[Stored items]
▽

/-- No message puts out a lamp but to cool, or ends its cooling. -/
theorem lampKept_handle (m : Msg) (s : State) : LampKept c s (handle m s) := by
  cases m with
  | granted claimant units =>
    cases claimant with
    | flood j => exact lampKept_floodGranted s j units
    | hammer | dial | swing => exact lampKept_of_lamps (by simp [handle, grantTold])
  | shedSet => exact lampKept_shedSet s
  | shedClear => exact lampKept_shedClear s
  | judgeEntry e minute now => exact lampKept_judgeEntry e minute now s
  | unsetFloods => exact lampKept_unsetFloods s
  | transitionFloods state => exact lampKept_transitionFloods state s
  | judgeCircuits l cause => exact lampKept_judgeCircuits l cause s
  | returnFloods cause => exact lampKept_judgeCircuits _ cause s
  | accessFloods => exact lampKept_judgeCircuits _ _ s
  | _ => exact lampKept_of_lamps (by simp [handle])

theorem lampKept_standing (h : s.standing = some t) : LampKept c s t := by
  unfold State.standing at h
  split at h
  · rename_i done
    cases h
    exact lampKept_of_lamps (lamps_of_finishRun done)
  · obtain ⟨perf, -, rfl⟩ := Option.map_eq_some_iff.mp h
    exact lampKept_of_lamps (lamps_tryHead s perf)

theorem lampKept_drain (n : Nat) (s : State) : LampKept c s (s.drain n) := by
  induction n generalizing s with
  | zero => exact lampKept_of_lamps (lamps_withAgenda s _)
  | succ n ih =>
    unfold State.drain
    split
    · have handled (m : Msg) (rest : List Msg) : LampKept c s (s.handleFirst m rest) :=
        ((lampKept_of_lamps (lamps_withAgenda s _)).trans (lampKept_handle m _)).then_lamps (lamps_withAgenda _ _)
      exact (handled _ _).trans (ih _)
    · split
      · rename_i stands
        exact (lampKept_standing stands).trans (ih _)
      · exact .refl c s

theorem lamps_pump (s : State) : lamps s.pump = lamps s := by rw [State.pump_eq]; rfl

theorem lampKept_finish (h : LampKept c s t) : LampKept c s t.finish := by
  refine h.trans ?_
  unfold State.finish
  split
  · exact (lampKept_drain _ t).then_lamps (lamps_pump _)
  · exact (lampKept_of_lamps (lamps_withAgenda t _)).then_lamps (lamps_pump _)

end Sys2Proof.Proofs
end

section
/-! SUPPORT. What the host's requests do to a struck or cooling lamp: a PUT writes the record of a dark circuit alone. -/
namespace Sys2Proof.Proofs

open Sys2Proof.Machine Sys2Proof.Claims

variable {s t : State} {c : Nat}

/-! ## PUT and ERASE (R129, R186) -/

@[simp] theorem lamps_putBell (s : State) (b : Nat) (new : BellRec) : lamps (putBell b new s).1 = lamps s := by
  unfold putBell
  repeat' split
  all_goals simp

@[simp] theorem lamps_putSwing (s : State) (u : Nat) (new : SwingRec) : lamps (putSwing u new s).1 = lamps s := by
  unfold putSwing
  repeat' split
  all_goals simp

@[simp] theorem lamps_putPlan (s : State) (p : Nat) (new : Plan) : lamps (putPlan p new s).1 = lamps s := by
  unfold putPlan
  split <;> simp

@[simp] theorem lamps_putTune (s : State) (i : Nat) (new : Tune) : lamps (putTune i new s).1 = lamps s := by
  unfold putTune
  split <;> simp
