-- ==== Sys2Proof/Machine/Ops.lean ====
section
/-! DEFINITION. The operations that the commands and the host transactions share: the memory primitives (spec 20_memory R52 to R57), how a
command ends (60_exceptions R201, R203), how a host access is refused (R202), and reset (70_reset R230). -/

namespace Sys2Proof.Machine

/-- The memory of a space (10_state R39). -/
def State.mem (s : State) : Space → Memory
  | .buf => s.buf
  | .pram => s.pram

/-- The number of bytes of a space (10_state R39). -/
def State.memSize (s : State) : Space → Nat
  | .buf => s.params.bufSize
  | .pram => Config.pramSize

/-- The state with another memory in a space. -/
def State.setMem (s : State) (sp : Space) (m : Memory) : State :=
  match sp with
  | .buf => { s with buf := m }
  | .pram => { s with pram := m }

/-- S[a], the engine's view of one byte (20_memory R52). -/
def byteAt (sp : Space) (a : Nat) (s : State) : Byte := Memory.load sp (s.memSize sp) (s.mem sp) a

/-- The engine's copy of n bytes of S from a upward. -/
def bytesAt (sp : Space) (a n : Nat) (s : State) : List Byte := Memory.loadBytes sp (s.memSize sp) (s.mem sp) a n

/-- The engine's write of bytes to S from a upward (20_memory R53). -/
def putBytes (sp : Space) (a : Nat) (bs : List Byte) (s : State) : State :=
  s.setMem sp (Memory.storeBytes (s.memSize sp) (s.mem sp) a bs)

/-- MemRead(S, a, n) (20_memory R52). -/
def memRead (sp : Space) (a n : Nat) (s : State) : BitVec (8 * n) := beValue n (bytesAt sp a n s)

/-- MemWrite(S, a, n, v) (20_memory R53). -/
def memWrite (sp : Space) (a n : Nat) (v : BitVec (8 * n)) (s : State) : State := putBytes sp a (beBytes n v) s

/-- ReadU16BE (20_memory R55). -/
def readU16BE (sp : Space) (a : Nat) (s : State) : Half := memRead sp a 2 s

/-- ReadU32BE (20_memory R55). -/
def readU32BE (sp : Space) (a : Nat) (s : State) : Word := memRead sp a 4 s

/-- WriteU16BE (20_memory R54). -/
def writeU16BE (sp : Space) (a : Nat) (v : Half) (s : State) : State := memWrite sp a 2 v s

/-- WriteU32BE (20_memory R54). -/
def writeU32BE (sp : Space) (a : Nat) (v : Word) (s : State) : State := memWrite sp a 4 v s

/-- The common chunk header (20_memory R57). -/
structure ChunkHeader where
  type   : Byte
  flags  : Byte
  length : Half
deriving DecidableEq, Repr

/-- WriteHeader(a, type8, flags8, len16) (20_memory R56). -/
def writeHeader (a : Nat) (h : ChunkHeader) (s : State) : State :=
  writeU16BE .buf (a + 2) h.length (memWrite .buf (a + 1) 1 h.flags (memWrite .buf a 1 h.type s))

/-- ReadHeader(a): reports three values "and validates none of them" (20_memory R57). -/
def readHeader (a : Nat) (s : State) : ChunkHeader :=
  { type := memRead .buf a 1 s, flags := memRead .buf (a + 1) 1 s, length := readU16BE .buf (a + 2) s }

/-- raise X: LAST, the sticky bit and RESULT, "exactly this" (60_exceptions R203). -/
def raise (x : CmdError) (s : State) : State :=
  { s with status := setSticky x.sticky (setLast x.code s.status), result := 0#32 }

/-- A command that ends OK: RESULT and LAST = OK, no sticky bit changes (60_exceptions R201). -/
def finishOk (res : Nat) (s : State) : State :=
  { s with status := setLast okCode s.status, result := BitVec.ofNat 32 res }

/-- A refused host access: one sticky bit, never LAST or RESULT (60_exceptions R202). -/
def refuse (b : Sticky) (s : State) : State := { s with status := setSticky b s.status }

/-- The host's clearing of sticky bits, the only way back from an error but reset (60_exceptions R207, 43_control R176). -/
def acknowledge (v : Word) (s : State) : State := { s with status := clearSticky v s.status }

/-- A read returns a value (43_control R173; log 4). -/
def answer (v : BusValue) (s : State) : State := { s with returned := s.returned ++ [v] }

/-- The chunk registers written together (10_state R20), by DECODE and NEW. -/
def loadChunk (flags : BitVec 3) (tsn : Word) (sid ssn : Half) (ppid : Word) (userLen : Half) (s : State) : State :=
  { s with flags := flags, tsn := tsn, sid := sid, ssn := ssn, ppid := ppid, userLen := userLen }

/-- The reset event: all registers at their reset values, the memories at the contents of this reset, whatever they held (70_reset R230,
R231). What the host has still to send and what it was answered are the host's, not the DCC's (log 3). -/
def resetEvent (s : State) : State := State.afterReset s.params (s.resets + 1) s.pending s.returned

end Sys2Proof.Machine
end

△

◆ **Exercise requirements**: Which lines of the data include the word "length"? Copy each one.

◆ **Answer to the exercise**:
  length : Half
  writeU16BE .buf (a + 2) h.length (memWrite .buf (a + 1) 1 h.flags (memWrite .buf a 1 h.type s))
  { type := memRead .buf a 1 s, flags := memRead .buf (a + 1) 1 s, length := readU16BE .buf (a + 2) s }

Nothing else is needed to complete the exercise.